• _Problem requirements_
Lines before the one containing "exact .wroteWord m addr v e" are excluded; retype that line and all remaining lines of the material exactly.

(Materials provided)

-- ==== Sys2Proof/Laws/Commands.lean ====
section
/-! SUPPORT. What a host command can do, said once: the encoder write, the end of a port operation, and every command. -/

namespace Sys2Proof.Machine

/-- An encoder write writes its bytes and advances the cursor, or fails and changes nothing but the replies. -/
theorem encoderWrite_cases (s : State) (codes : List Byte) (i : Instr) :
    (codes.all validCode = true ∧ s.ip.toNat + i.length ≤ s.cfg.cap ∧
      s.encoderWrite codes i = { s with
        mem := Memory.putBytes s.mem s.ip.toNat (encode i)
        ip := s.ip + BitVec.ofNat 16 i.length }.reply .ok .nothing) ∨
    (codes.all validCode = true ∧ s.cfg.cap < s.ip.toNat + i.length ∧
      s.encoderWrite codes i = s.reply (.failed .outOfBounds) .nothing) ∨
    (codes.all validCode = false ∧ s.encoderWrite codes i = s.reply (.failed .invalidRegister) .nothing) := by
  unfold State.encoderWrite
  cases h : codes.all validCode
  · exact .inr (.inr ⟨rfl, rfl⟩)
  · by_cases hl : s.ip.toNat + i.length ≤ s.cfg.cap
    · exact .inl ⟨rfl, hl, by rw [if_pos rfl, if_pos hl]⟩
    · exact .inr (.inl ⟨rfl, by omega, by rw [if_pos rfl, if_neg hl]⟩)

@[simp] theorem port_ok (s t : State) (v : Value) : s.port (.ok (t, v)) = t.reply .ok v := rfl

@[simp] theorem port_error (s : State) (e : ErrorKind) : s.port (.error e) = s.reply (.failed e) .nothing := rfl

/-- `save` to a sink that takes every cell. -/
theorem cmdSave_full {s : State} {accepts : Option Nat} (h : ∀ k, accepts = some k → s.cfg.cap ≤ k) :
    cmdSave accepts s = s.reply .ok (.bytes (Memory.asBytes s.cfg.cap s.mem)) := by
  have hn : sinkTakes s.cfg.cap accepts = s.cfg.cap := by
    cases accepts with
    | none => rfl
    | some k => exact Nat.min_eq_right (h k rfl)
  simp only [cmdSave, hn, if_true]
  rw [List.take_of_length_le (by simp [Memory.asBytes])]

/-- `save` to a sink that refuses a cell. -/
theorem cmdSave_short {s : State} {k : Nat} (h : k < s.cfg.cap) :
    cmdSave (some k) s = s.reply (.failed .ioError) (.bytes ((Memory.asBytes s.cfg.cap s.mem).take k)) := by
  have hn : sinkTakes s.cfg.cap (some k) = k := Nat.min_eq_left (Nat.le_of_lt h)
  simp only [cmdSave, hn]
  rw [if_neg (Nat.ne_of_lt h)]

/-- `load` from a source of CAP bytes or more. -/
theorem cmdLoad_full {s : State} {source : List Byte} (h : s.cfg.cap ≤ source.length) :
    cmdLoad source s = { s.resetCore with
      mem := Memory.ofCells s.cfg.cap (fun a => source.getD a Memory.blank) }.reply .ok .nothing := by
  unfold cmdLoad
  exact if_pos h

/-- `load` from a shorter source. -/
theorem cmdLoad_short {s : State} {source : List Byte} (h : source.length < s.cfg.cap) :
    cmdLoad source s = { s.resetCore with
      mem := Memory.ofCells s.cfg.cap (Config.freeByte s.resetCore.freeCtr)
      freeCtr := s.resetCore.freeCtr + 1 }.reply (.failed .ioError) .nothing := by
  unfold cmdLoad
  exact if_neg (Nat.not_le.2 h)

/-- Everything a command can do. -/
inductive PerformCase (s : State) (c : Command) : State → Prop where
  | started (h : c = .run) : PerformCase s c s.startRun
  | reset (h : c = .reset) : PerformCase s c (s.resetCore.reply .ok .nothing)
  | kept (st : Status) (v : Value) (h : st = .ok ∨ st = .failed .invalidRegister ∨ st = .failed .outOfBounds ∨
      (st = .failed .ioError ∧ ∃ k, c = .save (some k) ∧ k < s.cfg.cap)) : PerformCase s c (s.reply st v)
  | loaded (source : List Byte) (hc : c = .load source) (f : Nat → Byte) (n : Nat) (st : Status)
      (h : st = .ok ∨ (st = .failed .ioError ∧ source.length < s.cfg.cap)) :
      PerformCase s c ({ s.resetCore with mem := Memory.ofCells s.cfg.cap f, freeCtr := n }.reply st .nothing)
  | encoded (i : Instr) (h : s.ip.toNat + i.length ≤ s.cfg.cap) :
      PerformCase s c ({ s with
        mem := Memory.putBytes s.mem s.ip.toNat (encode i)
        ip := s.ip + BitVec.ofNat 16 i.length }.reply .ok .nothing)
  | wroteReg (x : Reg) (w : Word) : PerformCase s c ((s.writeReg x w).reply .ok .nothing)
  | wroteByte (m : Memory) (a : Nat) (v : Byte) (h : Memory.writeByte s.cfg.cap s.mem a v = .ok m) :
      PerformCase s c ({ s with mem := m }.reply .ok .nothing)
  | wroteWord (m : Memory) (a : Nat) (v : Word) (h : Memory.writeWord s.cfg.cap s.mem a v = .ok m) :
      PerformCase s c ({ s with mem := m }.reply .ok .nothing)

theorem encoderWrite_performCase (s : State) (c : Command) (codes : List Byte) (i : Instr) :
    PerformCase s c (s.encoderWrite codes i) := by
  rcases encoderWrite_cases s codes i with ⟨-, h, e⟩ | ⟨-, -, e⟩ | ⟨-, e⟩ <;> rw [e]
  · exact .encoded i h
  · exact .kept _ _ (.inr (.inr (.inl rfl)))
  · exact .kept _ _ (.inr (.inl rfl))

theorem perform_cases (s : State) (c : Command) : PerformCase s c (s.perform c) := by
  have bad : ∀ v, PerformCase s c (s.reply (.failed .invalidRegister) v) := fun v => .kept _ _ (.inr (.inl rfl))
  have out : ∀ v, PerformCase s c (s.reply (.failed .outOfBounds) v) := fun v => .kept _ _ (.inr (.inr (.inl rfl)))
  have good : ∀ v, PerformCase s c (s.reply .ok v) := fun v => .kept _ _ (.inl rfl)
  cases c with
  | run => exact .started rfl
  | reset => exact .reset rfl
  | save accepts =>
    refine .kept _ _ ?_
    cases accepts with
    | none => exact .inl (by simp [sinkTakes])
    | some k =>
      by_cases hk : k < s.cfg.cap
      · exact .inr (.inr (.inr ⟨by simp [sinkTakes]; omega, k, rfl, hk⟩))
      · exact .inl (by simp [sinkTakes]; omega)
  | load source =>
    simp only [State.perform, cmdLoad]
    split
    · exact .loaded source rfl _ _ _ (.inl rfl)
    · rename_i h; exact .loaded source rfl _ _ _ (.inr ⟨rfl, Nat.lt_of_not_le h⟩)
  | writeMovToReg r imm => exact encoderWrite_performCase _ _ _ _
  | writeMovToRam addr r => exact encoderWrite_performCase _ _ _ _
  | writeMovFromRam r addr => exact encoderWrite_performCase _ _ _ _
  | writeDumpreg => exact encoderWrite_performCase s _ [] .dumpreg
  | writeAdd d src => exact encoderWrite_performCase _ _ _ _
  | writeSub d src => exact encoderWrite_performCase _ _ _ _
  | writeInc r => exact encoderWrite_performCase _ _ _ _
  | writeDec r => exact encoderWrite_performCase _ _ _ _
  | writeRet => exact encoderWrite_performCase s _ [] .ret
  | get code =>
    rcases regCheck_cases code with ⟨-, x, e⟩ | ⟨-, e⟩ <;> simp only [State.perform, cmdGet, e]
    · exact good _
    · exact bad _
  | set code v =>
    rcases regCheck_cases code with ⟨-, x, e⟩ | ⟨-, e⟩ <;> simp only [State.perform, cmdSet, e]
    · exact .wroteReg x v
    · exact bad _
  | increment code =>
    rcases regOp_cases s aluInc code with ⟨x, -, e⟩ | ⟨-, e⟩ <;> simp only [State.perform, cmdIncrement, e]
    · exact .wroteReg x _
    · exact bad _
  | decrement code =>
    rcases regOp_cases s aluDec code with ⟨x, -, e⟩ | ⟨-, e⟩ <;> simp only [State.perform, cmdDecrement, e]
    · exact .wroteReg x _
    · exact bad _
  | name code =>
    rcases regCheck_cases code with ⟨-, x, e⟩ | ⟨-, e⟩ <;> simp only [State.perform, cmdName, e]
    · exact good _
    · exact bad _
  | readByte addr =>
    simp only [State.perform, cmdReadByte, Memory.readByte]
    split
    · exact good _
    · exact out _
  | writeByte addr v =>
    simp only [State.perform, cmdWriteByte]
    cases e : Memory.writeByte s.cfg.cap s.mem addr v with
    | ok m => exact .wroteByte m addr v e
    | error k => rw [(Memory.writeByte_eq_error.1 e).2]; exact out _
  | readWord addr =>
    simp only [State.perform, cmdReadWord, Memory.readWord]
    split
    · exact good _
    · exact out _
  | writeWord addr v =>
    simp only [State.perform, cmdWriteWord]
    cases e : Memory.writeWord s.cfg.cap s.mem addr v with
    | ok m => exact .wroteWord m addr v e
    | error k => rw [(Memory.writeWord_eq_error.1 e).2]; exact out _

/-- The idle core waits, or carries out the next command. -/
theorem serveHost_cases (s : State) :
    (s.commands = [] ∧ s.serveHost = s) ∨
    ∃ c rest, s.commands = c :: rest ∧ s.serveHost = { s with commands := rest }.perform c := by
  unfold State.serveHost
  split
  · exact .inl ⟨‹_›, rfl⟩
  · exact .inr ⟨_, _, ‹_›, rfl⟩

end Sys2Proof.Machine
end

(End Materials provided)

• _Your response_
    | ok m => exact .wroteWord m addr v e
    | error k => rw [(Memory.writeWord_eq_error.1 e).2]; exact out _

/-- The idle core waits, or carries out the next command. -/
theorem serveHost_cases (s : State) :
    (s.commands = [] ∧ s.serveHost = s) ∨
    ∃ c rest, s.commands = c :: rest ∧ s.serveHost = { s with commands := rest }.perform c := by
  unfold State.serveHost
  split
  · exact .inl ⟨‹_›, rfl⟩
  · exact .inr ⟨_, _, ‹_›, rfl⟩

end Sys2Proof.Machine
end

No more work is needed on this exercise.